You can use `unclass()` to inspect the internals of an object.
For example, you can see that a data frame is a list:
```{r}
unclass(dogs)
```
Factors
=======
Again we'll use the dogs data:
```{r}
dogs = readRDS("data/dogs/dogs_sample.rds")
class(dogs$breed)
class(dogs$group)
```
R represents categorical data using the class `factor`:
```{r}
dogs$group
```
The categories of a factor are called **levels**.
You can list the levels with the `levels()` function:
```{r}
levels(dogs$group)
```
Factors remember all possible levels even if you take a subset:
```{r}
dogs$group[c(1, 2, 3)]
```
This is one way factors are different from strings.
For example:
```{r}
x = c("sporting", "herding", "hound")
x[1]
```
You can make a factor forget levels that aren't present with `droplevels()`:
```{r}
new_groups = dogs$group[c(1, 2, 3)]
droplevels(new_groups)
```
You can create a factor with the `factor()` function:
```{r}
factor(c("red", "red", "blue", "red"))
```
## Counting Things
The `table()` function returns the frequency of each value in a vector.
This is especially useful for factors:
```{r}
table(dogs$group)
table(c(1, 1, 2, 3))
```
## Deconstructing Factors
Internally, R represents factors as integer vectors:
```{r}
typeof(dogs$group)
unclass(dogs$group)
```
Each integer corresponds to one level of the factor.
This representation uses less memory than repeating each level's
name.
File Formats
============
Recall there are two kinds of file formats: plaintext and binary.
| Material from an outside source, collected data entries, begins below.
-- ==== Sys2Proof/Decode.lean ====
section
/-! DEFINITION. The decoder of command words and their byte lanes, and the encoder (rules R79, R100 to R103; the opcode
table). -/

namespace Sys2Proof

/-- OP is bits 3:0 and RSVD is bits 31:4 (rule R100). -/
def CommandWord.ofWord (w : Word) : CommandWord := { rsvd := w.extractLsb' 4 28, op := w.extractLsb' 0 4 }

/-- The word with these fields (rule R100). -/
def CommandWord.toWord (c : CommandWord) : Word := c.rsvd ++ c.op

/-- The command an OP selects (rule R101); 0x0 and 0x9 to 0xF select none (rule R102). -/
def decodeOp (op : BitVec 4) : Option Instr :=
  match op.toNat with
  | 0x1 => some .envDecode
  | 0x2 => some .envEncode
  | 0x3 => some .cbcDecrypt
  | 0x4 => some .cbcEncrypt
  | 0x5 => some .lebDecode
  | 0x6 => some .lebEncode
  | 0x7 => some .qblToXml
  | 0x8 => some .xmlToQbl
  | _ => none

/-- The command of a 32-bit command word, or why the word is illegal: OP is checked before RSVD (rules R102 and R111). -/
def decode (w : Word) : Except IllegalWord Instr :=
  match decodeOp (CommandWord.ofWord w).op with
  | none => .error .reservedOp
  | some i => if (CommandWord.ofWord w).rsvd = 0 then .ok i else .error .reservedBits

/-- The four byte lanes of a word: lane `k` carries bits `8k+7 : 8k` (rule R79). -/
def lanes (w : Word) : List Byte :=
  [w.extractLsb' 0 8, w.extractLsb' 8 8, w.extractLsb' 16 8, w.extractLsb' 24 8]

/-- The word that four byte lanes carry, lane 0 first (rule R79). -/
def ofLanes (l0 l1 l2 l3 : Byte) : Word := l3 ++ l2 ++ l1 ++ l0

/-- The command that byte lanes carry. Every command word is exactly four lanes (rule R100). -/
def decodeLanes : List Byte → Except LaneReject Instr
  | [l0, l1, l2, l3] =>
    match decode (ofLanes l0 l1 l2 l3) with
    | .ok i => .ok i
    | .error r => .error (.illegal r)
  | _ => .error .notOneWord

/-- The OP of a command (rule R101). -/
def Instr.op : Instr → BitVec 4
  | .envDecode => 0x1
  | .envEncode => 0x2
  | .cbcDecrypt => 0x3
  | .cbcEncrypt => 0x4
  | .lebDecode => 0x5
  | .lebEncode => 0x6
  | .qblToXml => 0x7
  | .xmlToQbl => 0x8

/-- The CMD word of a command: RSVD is 0 (rules R100 and R101). -/
def encode (i : Instr) : Word := CommandWord.toWord { rsvd := 0, op := i.op }

/-- The byte lanes of a command's word (rule R79). -/
def encodeLanes (i : Instr) : List Byte := lanes (encode i)

/-- The command the decoder reads from an instruction whose table bits are `w`: bits above `nbits` are 0, and the 32-bit word
is laid out on its byte lanes. No command is longer than 32 bits (rule R100). -/
def decodeTableWord (nbits w : Nat) : Option Instr :=
  if w % 2 ^ nbits < 2 ^ 32 then (decodeLanes (lanes (BitVec.ofNat 32 (w % 2 ^ nbits)))).toOption else none

end Sys2Proof
end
The RDS format is a binary format.
## Plaintext Formats for Tabular Data
Several plaintext file formats are designed just for tabular data:
* Delimited files
+ Comma-separated value (CSV) files
+ Tab-separated value (TSV) files
* Fixed-width files
For example, suppose you download the Significant Volcanic Eruption Database
from:
https://www.ngdc.noaa.gov/nndc/struts/form?t=102557&s=50&d=50
This file is also on the bCourse.
The website says the file is tab-delimited, so use `read.delim()`:
```{r}
volcano = read.delim("data/volcano/volerup.txt")
```
Many things can go wrong when you read tabular data from a plaintext file:
* Extra lines in the file
* No header in the file
* Incorrect column classes
These can generally be fixed by setting parameters in the read function.
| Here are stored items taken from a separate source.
/-- Windows that overlap in the candidate are laid end to end, where each begins at or above the end of the one before. -/
theorem Config.params_placed : Config.params.placed = true := by
  unfold Config.params
  split
  case isTrue h => exact h
  case isFalse => simp [Params.placed, windowsApart, Config.candidate]

theorem Config.params_wf : Config.params.wf = true := by
  simp [Params.wf, Params.inCapLegal, Params.outCapLegal, Config.thirteen_le_inCap, Config.one_le_outCap,
    Config.params_placed]

namespace Machine

/-! ## The reset state -/

/-- Settles O1, field by field: STATUS is 0, both buffers are freshly drawn, and the parameters are those of the build. -/
theorem resetSatisfiesMachineInvariant : Obligations.ResetSatisfiesMachineInvariant where
  statusLegal := .inl rfl
  untouched := fun _ => ⟨rfl, rfl, rfl⟩
  running := fun _ => ⟨rfl, rfl⟩
  succeeded := fun h => absurd h (by decide)
  failed := fun h => absurd h (by decide)
  outLenFits := Nat.zero_le _
  inCanonical := reset_wf.1
  outCanonical := reset_wf.2
  inBounded := fun _ h => absurd h List.not_mem_nil
  outBounded := fun _ h => absurd h List.not_mem_nil
  resultStored := fun k h => absurd h (Nat.not_lt_zero k)
  drawsMade := by decide
  paramsLegal := Config.params_wf

end Machine
end Sys2Proof
end

section
/-! The laws of words as bytes: register lanes, `le32` and `rd_le32` (rules R10, R76 and R79). -/

namespace Sys2Proof.Machine

theorem lanes_getElem? (w : Word) (k : Nat) (hk : k < 4) : (lanes w)[k]? = some (w.extractLsb' (8 * k) 8) := by
  match k, hk with
  | 0, _ | 1, _ | 2, _ | 3, _ => rfl

/-- The bits of a lane lie below bit 32, so cutting a number to 32 bits loses none of them. -/
theorem extractLsb'_lane_ofNat (v k : Nat) (hk : k < 4) :
    (BitVec.ofNat 32 v).extractLsb' (8 * k) 8 = BitVec.ofNat 8 (v >>> (8 * k)) := by
  apply BitVec.eq_of_getLsbD_eq
  intro i hi
  have hbit : 8 * k + i < 32 := by omega
  simp only [BitVec.getLsbD_extractLsb', BitVec.getLsbD_ofNat, Nat.testBit_shiftRight, hi, hbit,
    decide_true, Bool.true_and]

theorem le32_getElem? (v k : Nat) (hk : k < 4) : (le32 v)[k]? = some (BitVec.ofNat 8 (v >>> (8 * k))) := by
  rw [le32, lanes_getElem? _ k hk, extractLsb'_lane_ofNat v k hk]

/-- Reading `b` at a place inside its second part. -/
theorem byteAt_append_right (pre b : List Byte) (i : Nat) : byteAt (pre ++ b) (pre.length + i) = byteAt b i := by
  simp only [byteAt, List.getD_eq_getElem?_getD, List.getElem?_append_right (Nat.le_add_right _ _),
    Nat.add_sub_cancel_left]

/-- `rd_le32` reads the four lanes that stand at its place. -/
theorem rdLe32_append (pre post : List Byte) (l0 l1 l2 l3 : Byte) :
    rdLe32 (pre ++ [l0, l1, l2, l3] ++ post) pre.length = ofLanes l0 l1 l2 l3 := by
  have h0 := byteAt_append_right pre ([l0, l1, l2, l3] ++ post) 0
  rw [Nat.add_zero] at h0
  simp only [rdLe32, List.append_assoc, h0, byteAt_append_right]
  rfl

/-- `rd_le32` at the place of `le32(v)` reads the low 32 bits of `v`. -/
theorem rdLe32_le32 (v : Nat) (pre post : List Byte) :
    rdLe32 (pre ++ le32 v ++ post) pre.length = BitVec.ofNat 32 v := by
  rw [le32, lanes, rdLe32_append, ofLanes_lanes]

/-- Settles O31, from what `rd_le32` reads at the place of a `le32` and from the lanes of a word. -/
theorem littleEndianWords : Obligations.LittleEndianWords := by
  refine ⟨fun v pre post hv => ?_, le32_getElem?, lanes_getElem?⟩
  rw [rdLe32_le32, BitVec.toNat_ofNat, Nat.mod_eq_of_lt hv]

end Sys2Proof.Machine
end

section
/-! The invariant of the machine's states: what each update of the state keeps of it, and that every step keeps it (rules R6,
R36, R38, R39, R43, R44, R110, R112 and R341). -/

namespace Sys2Proof.Machine

/-! ## What a completion leaves unchanged (rule R112) -/

@[simp] theorem complete_inBuf (s : State) (r : Result) : (s.complete r).inBuf = s.inBuf := by cases r <;> rfl

@[simp] theorem complete_params (s : State) (r : Result) : (s.complete r).params = s.params := by cases r <;> rfl

@[simp] theorem complete_busy (s : State) (r : Result) : (s.complete r).busy = false := by cases r <;> simp

namespace MachineInv

variable {s : State}

/-! ## Updates of the model's own fields -/

theorem withTurns (h : MachineInv s) (ts : List Turn) : MachineInv (s.withTurns ts) := { h with }

theorem record (h : MachineInv s) (r : Reply) : MachineInv (s.record r) := { h with }

/-- A byte drawn for a read of OUT in phase BUSY (rule R351). -/
theorem drawByte (h : MachineInv s) : MachineInv { s with draws := s.draws + 1 } where
  __ := h
  drawsMade := by
    obtain ⟨hin, hout, hne⟩ := h.drawsMade
    exact ⟨Nat.lt_succ_of_lt hin, Nat.lt_succ_of_lt hout, hne⟩

/-! ## Writes of the host in phase IDLE -/

/-- No clause speaks of IN_LEN, which may exceed IN_CAP (rule R302). -/
theorem writeInLen (h : MachineInv s) (v : Word) : MachineInv { s with inLen := v } := { h with }

/-- An accepted CMD write clears the report of the command before (rule R110). -/
theorem startCommand (h : MachineInv s) (v : Word) (hidle : s.busy = false) : MachineInv (s.startCommand v) := by
  rw [startCommand_of_idle s v hidle]
  exact
    { h with
      statusLegal := .inr (.inl rfl)
      untouched := fun hst => absurd hst (by simp [statusBusy])
      running := fun _ => ⟨rfl, rfl⟩
      succeeded := fun hst => absurd hst (by simp [statusBusy])
      failed := fun hst => absurd hst (by simp [statusBusy])
      outLenFits := Nat.zero_le _
      resultStored := fun k hk => absurd hk (Nat.not_lt_zero k) }

theorem writeIn (h : MachineInv s) {i : Nat} (b : Byte) (hi : i < s.params.inCap.toNat) :
    MachineInv { s with inBuf := s.inBuf.write i b } where
  __ := h
  inCanonical := Memory.wf_write _ i b h.inCanonical
  inBounded := fun c hc => by
    rcases mem_cellsInsert hc with rfl | hc
    · exact hi
    · exact h.inBounded c hc
  drawsMade := h.drawsMade

/-! ## The completion of a command (rule R112) -/

/-- The draw of the new OUT is the next one, so it is neither one of before nor that of IN. -/
theorem drawsMade_next (h : MachineInv s) :
    s.inBuf.draw < s.draws + 1 ∧ s.draws < s.draws + 1 ∧ s.inBuf.draw ≠ s.draws := by
  obtain ⟨hin, -, -⟩ := h.drawsMade
  exact ⟨Nat.lt_succ_of_lt hin, Nat.lt_succ_self _, Nat.ne_of_lt hin⟩

theorem deliver (h : MachineInv s) {y : List Byte} (hy : y.length ≤ outRoom s) (hcmd : ∃ i, decode s.cmd = .ok i) :
    MachineInv (s.deliver y) := by
  obtain ⟨-, houtLen, -, -, -⟩ := deliver_delivers s y (lt_of_le_of_lt hy s.params.outCap.isLt)
  exact
    { h with
      statusLegal := .inr (.inr (.inl rfl))
      untouched := fun hst => absurd hst (by simp [statusDone])
      running := fun hst => absurd hst (by simp [statusDone])
      succeeded := fun _ => ⟨rfl, hcmd⟩
      failed := fun hst => absurd hst (by simp [statusDone])
      outLenFits := houtLen.trans_le hy
      outCanonical := Memory.wf_holding s.draws y
      outBounded := fun c hc => by
        obtain ⟨-, hlt⟩ := le_of_mem_cellsFrom hc
        rw [Nat.zero_add] at hlt
        exact lt_of_lt_of_le hlt hy
      resultStored := fun k hk => by
        rw [houtLen] at hk
        rw [deliver_outBuf, Memory.stored_holding, List.getElem?_eq_getElem hk]
        rfl
      drawsMade := h.drawsMade_next }

theorem reportError (h : MachineInv s) (e : CommandError) : MachineInv (s.reportError e) where
  __ := h
  statusLegal := .inr (.inr (.inr rfl))
  untouched := fun hst => absurd hst (by simp [statusFailed])
  running := fun hst => absurd hst (by simp [statusFailed])
  succeeded := fun hst => absurd hst (by simp [statusFailed])
  failed := fun _ => ⟨rfl, e, rfl⟩
  outLenFits := Nat.zero_le _
  outCanonical := Memory.wf_drawn s.draws
  outBounded := fun _ hc => absurd hc List.not_mem_nil
  resultStored := fun k hk => absurd hk (Nat.not_lt_zero k)
  drawsMade := h.drawsMade_next

/-- The hypothesis on the outcome is what `step_cases` says of every command step. -/
theorem complete (h : MachineInv s) {r : Result}
    (hr : ∀ y, r = .ok y → y.length ≤ outRoom s ∧ ∃ i, decode s.cmd = .ok i) : MachineInv (s.complete r) := by
  cases r with
  | ok y =>
    obtain ⟨hlen, hcmd⟩ := hr y rfl
    exact h.deliver hlen hcmd
  | err e => exact h.reportError e

/-! ## Reset (rules R340 to R342) -/

theorem resetBlock (h : MachineInv s) : MachineInv s.resetBlock where
  statusLegal := .inl rfl
  untouched := fun _ => ⟨rfl, rfl, rfl⟩
  running := fun _ => ⟨rfl, rfl⟩
  succeeded := fun hst => absurd hst (by simp)
  failed := fun hst => absurd hst (by simp)
  outLenFits := Nat.zero_le _
  inCanonical := Memory.wf_drawn s.draws
  outCanonical := Memory.wf_drawn (s.draws + 1)
  inBounded := fun _ hc => absurd hc List.not_mem_nil
  outBounded := fun _ hc => absurd hc List.not_mem_nil
  resultStored := fun k hk => absurd hk (Nat.not_lt_zero k)
  drawsMade := ⟨Nat.lt_add_of_pos_right Nat.two_pos, Nat.lt_succ_self _, Nat.ne_of_lt (Nat.lt_succ_self _)⟩
  paramsLegal := h.paramsLegal

/-! ## Host accesses and steps -/

theorem hostAccess {a : Access} {t : State} {r : Reply} (h : MachineInv s)
    (ha : Machine.hostAccess a s = some (r, t)) : MachineInv t := by
  obtain ⟨sp, o, -, hat⟩ := hostAccess_eq_some ha
  rcases accessAt_cases hat with rfl | ⟨-, -, -, -, rfl⟩ | ⟨v, -, -, -, hidle, -, rfl⟩ | ⟨v, -, -, -, -, -, rfl⟩ |
    ⟨b, -, -, -, hi, -, rfl⟩
  · exact h
  · exact h.drawByte
  · exact h.startCommand v hidle
  · exact h.writeInLen v
  · exact h.writeIn b hi

end MachineInv

/-- Settles O2: the engine completes a command or lets its turn pass, the host makes an access, or the reset line acts, and
each keeps the invariant. -/
theorem everyStepKeepsMachineInvariant : Obligations.EveryStepKeepsMachineInvariant := by
  intro s t hinv hstep
  rcases step_cases hstep with ⟨r, ts, -, -, rfl, -, hr⟩ | ⟨ts, -, -, rfl⟩ | ⟨a, ts, r, u, -, ha, rfl⟩ | ⟨ts, -, rfl⟩
  · exact (hinv.withTurns ts).complete hr
  · exact hinv.withTurns ts
  · exact ((hinv.withTurns ts).hostAccess ha).record r
  · exact (hinv.withTurns ts).resetBlock

end Sys2Proof.Machine
end

section
/-! What holds along every run: the constants of the build, the values of STATUS, and who changes the buffers (rules R36, R40,
R42, R43, R44, R342 and R350). -/

namespace Sys2Proof.Machine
You can read more about the parameters in `?read.table`.
The most common plaintext data format is CSV.
Use `write.csv()` to write CSV files:
```{r}
write.csv(volcano, "volcano.csv")
```
For other formats:
* `read.csv()` -- read CSV files
* `read.table()` -- read delimited files in general
* `read.fwf()` -- read fixed-width files
## Binary Formats for Tabular Data
There are also a few binary formats for tabular data:
* Excel spreadsheets
* Feather
R doesn't provide built-in support for these, but check CRAN for packages.
For instance:
* `readxl` -- a package with functions for reading Excel spreadsheets
* `arrow` -- a package with functions for reading Feather files
## Non-tabular Data
Many packages are available for non-tabular file formats.
For example:
* `jsonlite` -- read JavaScript Object Notation (JSON) files
* `xml2` -- read Extensible Markup Language (XML) files
* `rvest` -- read Hypertext Markup Language (HTML) files
The built-in `readLines()` function can read lines from any plaintext file.
For example:
```{r}
readLines("volcano.csv", 1)
```
Think of `readLines()` as a last resort.